Were Tian Ji lives in nowadays, he will certainly laugh at himself. Even more, were he sitting in the ACM contest right now, he may discover that the horse racing problem can be simply viewed as finding the maximum matching in a bipartite graph. Draw Tian's horses on one side, and the king's horses on the other. Whenever one of Tian's horses can beat one from the king, we draw an edge between them, meaning we wish to establish this pair. Then, the problem of winning as many rounds as possible is just to find the maximum matching in this graph. If there are ties, the problem becomes more complicated, he needs to assign weights 0, 1, or -1 to all the possible edges, and find a maximum weighted perfect matching...

However, the horse racing problem is a very special case of bipartite matching. The graph is decided by the speed of the horses -- a vertex of higher speed always beat a vertex of lower speed. In this case, the weighted bipartite matching algorithm is a too advanced tool to deal with the problem.

In this problem, you are asked to write a program to solve this special case of matching problem.

Input

The input consists of up to 50 test cases. Each case starts with a positive integer n ( n<=1000) on the first line, which is the number of horses on each side. The next n integers on the second line are the speeds of Tian's horses. Then the next n integers on the third line are the speeds of the king's horses.

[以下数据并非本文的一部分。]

-- ==== Sys2Proof/Machine/SdiRx.lean ====
section
/-! DEFINITION. The SDI receiver (R132, R133, R135 to R145), which an ST 2022-6 depacketiser shares (R191): lock and format
establishment, the flywheel, loss of lock, format change, and the writing of video, ancillary data and audio. -/

namespace Sys2Proof.Machine

open Sys2Proof

/-! ### Receivers -/

/-- A receiver: that of an SDI lane, or the one inside the depacketiser of a bound ring. -/
inductive Rx where
  | lane (l : Nat)
  | flow (ring : Nat)
  deriving DecidableEq, Repr

def State.dep (s : State) (r : Nat) : DepSt := tget depReset s.flo.dep r
def State.setDep (r : Nat) (d : DepSt) (s : State) : State := s.onFlo (fun f => { f with dep := tset depReset f.dep r d })
def State.setLane (l : Nat) (v : LaneSt) (s : State) : State := s.onSdi (fun d => { d with lanes := tset laneReset d.lanes l v })

def State.rx (s : State) : Rx → LaneSt
  | .lane l => s.lane l
  | .flow r => (s.dep r).rx
def State.setRx (x : Rx) (v : LaneSt) (s : State) : State :=
  match x with
  | .lane l => s.setLane l v
  | .flow r => s.setDep r { s.dep r with rx := v }

/-- R132: the leader of a lane's cluster, and whether the lane follows it on the receive side. -/
def leaderOf (l : Nat) : Nat := l / 4 * 4
def State.rxBond (s : State) (l : Nat) : Nat := fget (sdiCfg s (leaderOf l)) SdiLane.rxBond
def State.rxFollower (s : State) (l : Nat) : Bool := l % 4 != 0 && s.rxBond l != 0

/-- The record that governs a lane's receive side. -/
def State.rxCfg (s : State) (l : Nat) : BitVec 256 := sdiCfg s (if s.rxFollower l then leaderOf l else l)

/-- The block-reset bit of a lane's cluster (R473). -/
def sdiBlock (l : Nat) : Nat := l / 4

/-- Whether a lane's receiver runs. -/
def State.rxOn (s : State) (l : Nat) : Bool := fbit (s.rxCfg l) SdiLane.rxEn && !s.blockHeld (sdiBlock l)

def State.rxLoc (s : State) : Rx → Nat
  | .lane l => locSdiRx l
  | .flow r => locEth ((s.dep r).src / 8) 14

/-- The record of the ring's ingest (R185). -/
def State.ingest (s : State) (r : Nat) : BitVec 64 := tget ingestReset s.flo.ingest r

/-- The parts a receiver writes: the receiver whose audio state it is, the part (0 video, 1 ancillary data, 2 and 3 audio) and
the ring. In a bonded group the leader's video and data, and the audio of the leader and of lane 4k+1 (R143). -/
def State.rxParts (s : State) : Rx → List (Rx × Nat × Nat)
  | .lane l =>
    if s.rxFollower l then [] else
    (laneParts (sdiCfg s l)).map (fun p => (.lane l, p.1, p.2)) ++
      (if s.rxBond l = 0 then [] else
        ((laneParts (sdiCfg s (l + 1))).filter (fun p => 2 ≤ p.1)).map (fun p => (.lane (l + 1), p.1, p.2)))
  | .flow r => (.flow r, 0, r) :: (ingestParts (s.ingest r)).map (fun p => (.flow r, p.1, p.2))

/-- The ring a receiver writes a part to. -/
def State.rxRing (s : State) (x : Rx) (part : Nat) : Option Nat :=
  ((s.rxParts x).find? (fun p => p.1 == x && p.2.1 == part)).map (fun p => p.2.2)

/-- The ring of an audio slot of the receiver that owns it. -/
def State.audRingOf (s : State) (x : Rx) (slot : Nat) : Option Nat :=
  match x with
  | .lane l => ((laneParts (sdiCfg s l)).find? (fun p => p.1 == slot + 2)).map (·.2)
  | .flow _ => s.rxRing x (slot + 2)

/-- Total lines of a link of a receiver that has established a format: in a bonded group those of a sub-image (R108, R132). -/
def State.linkTotal (s : State) (x : Rx) : Nat :=
  match (s.rx x).fmt with
  | none => 1
  | some f => match x with
    | .lane l => totalLines (if !s.rxFollower l && s.rxBond l != 0 then f.lines / 2 else f.lines)
    | .flow _ => totalLines f.lines

/-- R155: a lane's counter advances; a depacketiser keeps none of them (R193). -/
def State.rxCount (x : Rx) (k : Nat) (s : State) : State :=
  match x with
  | .lane l => s.onSdi (fun d =>
      { d with ctr := tset ctr12 d.ctr l ((tget ctr12 d.ctr l).set k (sat32 ((tget ctr12 d.ctr l).getD k 0) 1)) })
  | .flow _ => s

def State.rxFollow (s : State) : Rx → Bool
  | .lane l => fbit (sdiCfg s l) SdiLane.followFormat
  | .flow _ => false
def State.rxDefault (s : State) : Rx → Nat
  | .lane l => fget (s.rxCfg l) SdiLane.defaultFormat
  | .flow _ => 0
def State.rxAutoPcm (s : State) : Rx → Bool
  | .lane l => fbit (s.rxCfg l) SdiLane.autoNonpcm
  | .flow r => fbit (s.ingest r) Ingest.autoNonpcm

/-- A receiver isolated by a forced FORMAT_UNSUPPORTED or SDI_FORMAT_OVER_BUDGET until its status is cleared (R445, R446). -/
def State.rxHeld (s : State) (x : Rx) : Bool := s.isIsolated 0x84 (s.rxLoc x) || s.isIsolated 0x85 (s.rxLoc x)

/-- Whether the receiver's writers write. -/
def State.rxWrites (s : State) (x : Rx) : Bool :=
  let v := s.rx x
  v.lock == .formatLocked && v.started && !v.stop && !v.unsup && !s.rxHeld x

/-! ### Stopping the writers (R139, R140) -/

/-- The audio of a slot that waits for its tile is discarded: an open unit. -/
def dropSlot (slot : Nat) (v : LaneSt) : LaneSt :=
  { v with aq := v.aq.filter (fun e => e.1 / 4 != slot), bPend := v.bPend.filter (fun c => c / 16 != slot)
           aSync := v.aSync.filter (fun g => g / 4 != slot) }

/-- One writer abandons its current unit by steps 1 to 3 of R57 and counts it in INCOMPLETE; `whole` includes a unit whose last
tile has closed (R140). -/
def State.rxAbandon (part : Rx × Nat × Nat) (whole : Bool) (s : State) : State :=
  let (x, k, r) := part
  let count (s : State) : State := s.onRingCtr r (fun c => { c with incomplete := sat32 c.incomplete 1 })
  if k ≤ 1 then
    let w := s.wr r
    if w.unitOpen || (whole && w.tile != 0) then (if w.discard then s.abandon r false else count (s.abandon r false)) else s
  else
    let v := s.rx x
    if (v.aq.any (fun e => e.1 / 4 == k - 2)) then count (s.setRx x (dropSlot (k - 2) v)) else s

def State.rxStop (x : Rx) (whole : Bool) (s : State) : State := (s.rxParts x).foldl (fun s p => s.rxAbandon p whole) s

/-! ### Lock and its loss (R135, R139) -/

/-- The running state of a receiver that has left CDR_LOCKED or FORMAT_LOCKED: a search begins at the top of its order (DESIGN CHOICE, log
entry 119). -/
def LaneSt.unlocked (lock : Lock) (v : LaneSt) : LaneSt :=
  { v with
    lock := lock, attempt := 0, cdr := false, fmt := none, cand := none, badTrs := 0, line := 0, field2 := false, started := false
    newFrame := false, stop := false, overBudget := false, unsup := false, st352 := 0, link := 4, bondBad := false
    own := none, bond := BondRx.reset, aq := [], lost := [], aPhase := [], bPend := [], aSync := [] }

/-- The candidates that follow a receiver's lock. -/
def State.rxCands (x : Rx) (s : State) : State :=
  match x with
  | .lane l => s.syncCands (s.candsOf l)
  | .flow _ => s

/-- The causes a receiver holds end. -/
def State.rxEndCauses (x : Rx) (s : State) : State :=
  let s1 := if (s.rx x).unsup then s.endCause 0x84 (s.rxLoc x) else s
  if (s.rx x).overBudget then s1.endCause 0x85 (s.rxLoc x) else s1

/-- R139: lock is lost, or with `event` false the receiver is stopped. -/
def State.rxLose (x : Rx) (lock : Lock) (event : Bool) (s : State) : State :=
  let v := s.rx x
  let s1 := if v.lock = .formatLocked then s.rxStop x false else s
  let s2 := (s1.rxEndCauses x).setRx x ((s1.rx x).unlocked lock)
  let s3 := if event && v.lock = .formatLocked then s2.rxCount x 9 else s2
  let s4 := if event && (v.lock = .cdrLocked || v.lock = .formatLocked) then s3.raise0 0x81 (s3.rxLoc x) else s3
  s4.rxCands x

/-- A link of a bonded group other than its leader loses lock (R139, R155). -/
def State.linkLose (l : Nat) (lock : Lock) (s : State) : State :=
  let v := s.lane l
  let s1 := s.setLane l (v.unlocked lock)
  let s2 := if v.lock = .formatLocked then s1.rxCount (.lane l) 9 else s1
  (if v.lock = .cdrLocked || v.lock = .formatLocked then s2.raise0 0x81 (locSdiRx l) else s2).rxCands (.lane l)

/-- A bonded group loses lock as a whole (R133): lane `l` goes where it must, the others search anew. -/
def State.groupLose (ld l : Nat) (lock : Lock) (s : State) : State :=
  let goal (k : Nat) : Lock := if k = l then lock else if (s.lane k).present then .searching else .noSignal
  ([ld + 1, ld + 2, ld + 3].foldl (fun s k => s.linkLose k (goal k)) s).rxLose (.lane ld) (goal ld) true

/-- A lane loses lock: a link of a bonded group that is locked takes the group with it. -/
def State.laneLose (l : Nat) (lock : Lock) (s : State) : State :=
  if s.rxBond l != 0 && (s.lane (leaderOf l)).lock == .formatLocked then s.groupLose (leaderOf l) l lock
  else if s.rxFollower l then s.linkLose l lock
  else s.rxLose (.lane l) lock true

The input ends with a line that has a single `0' after the last test case.

Output

For each input case, output a line containing a single number, which is the maximum money Tian Ji will get, in silver dollars.

Sample Input

3
92 83 71
95 87 74
2
20 20
20 20
2
20 19
22 18
0

Sample Output

200
0
0

Source

Shanghai 2004

题解

知识点：贪心，区间dp。

首先是一个贪心的结论，双方从大到小排列，按qiwang马从大到小比，tianji比不过就用自己最小的马，比得过就用最大的马。

因为如果tianji最大的马都不能比过的qiwang最大的马时，肯定拿当前最小的马比；如果能比过，那么直接比就行，不需要找到最小能比过的马，因为能比过对方最大的马那意味着后面的马都能比过，取谁都一样。

随后就是个区间dp，设 \(dp[i][j]\) 为用区间 \([i,j]\) 的马比qiwang \([n-(j-i),n]\) 的马，赢一次加一，输一次减一，平均不动。

时间复杂度 \(O(n^2)\)

空间复杂度 \(O(n^2)\)

代码

#include <iostream>
#include <algorithm>


using namespace std;

int a[1007], b[1007], dp[1007][1007];

int cmp(int i, int j) {
    return a[i] == b[j] ? 0 : a[i] < b[j] ? -1 : 1;
}

bool ccmp(int a, int b) {
    return a > b;
}

int main() {
    std::ios::sync_with_stdio(0), cin.tie(0), cout.tie(0);
    int n;
    while (cin >> n, n) {
        for (int i = 1;i <= n;i++) cin >> a[i];
        for (int i = 1;i <= n;i++) cin >> b[i];
        sort(a + 1, a + n + 1, ccmp);
        sort(b + 1, b + n + 1, ccmp);
        for (int i = 1;i <= n;i++) dp[i][i] = cmp(i, n);
        for (int l = 2;l <= n;l++) {
            for (int i = 1;i <= n - l + 1;i++) {
                int j = i + l - 1;
                dp[i][j] = max(dp[i + 1][j] + cmp(i, n - l + 1), dp[i][j - 1] + cmp(j, n - l + 1));
            }
        }
        cout << dp[1][n] * 200 << '\n';
    }
    return 0;
}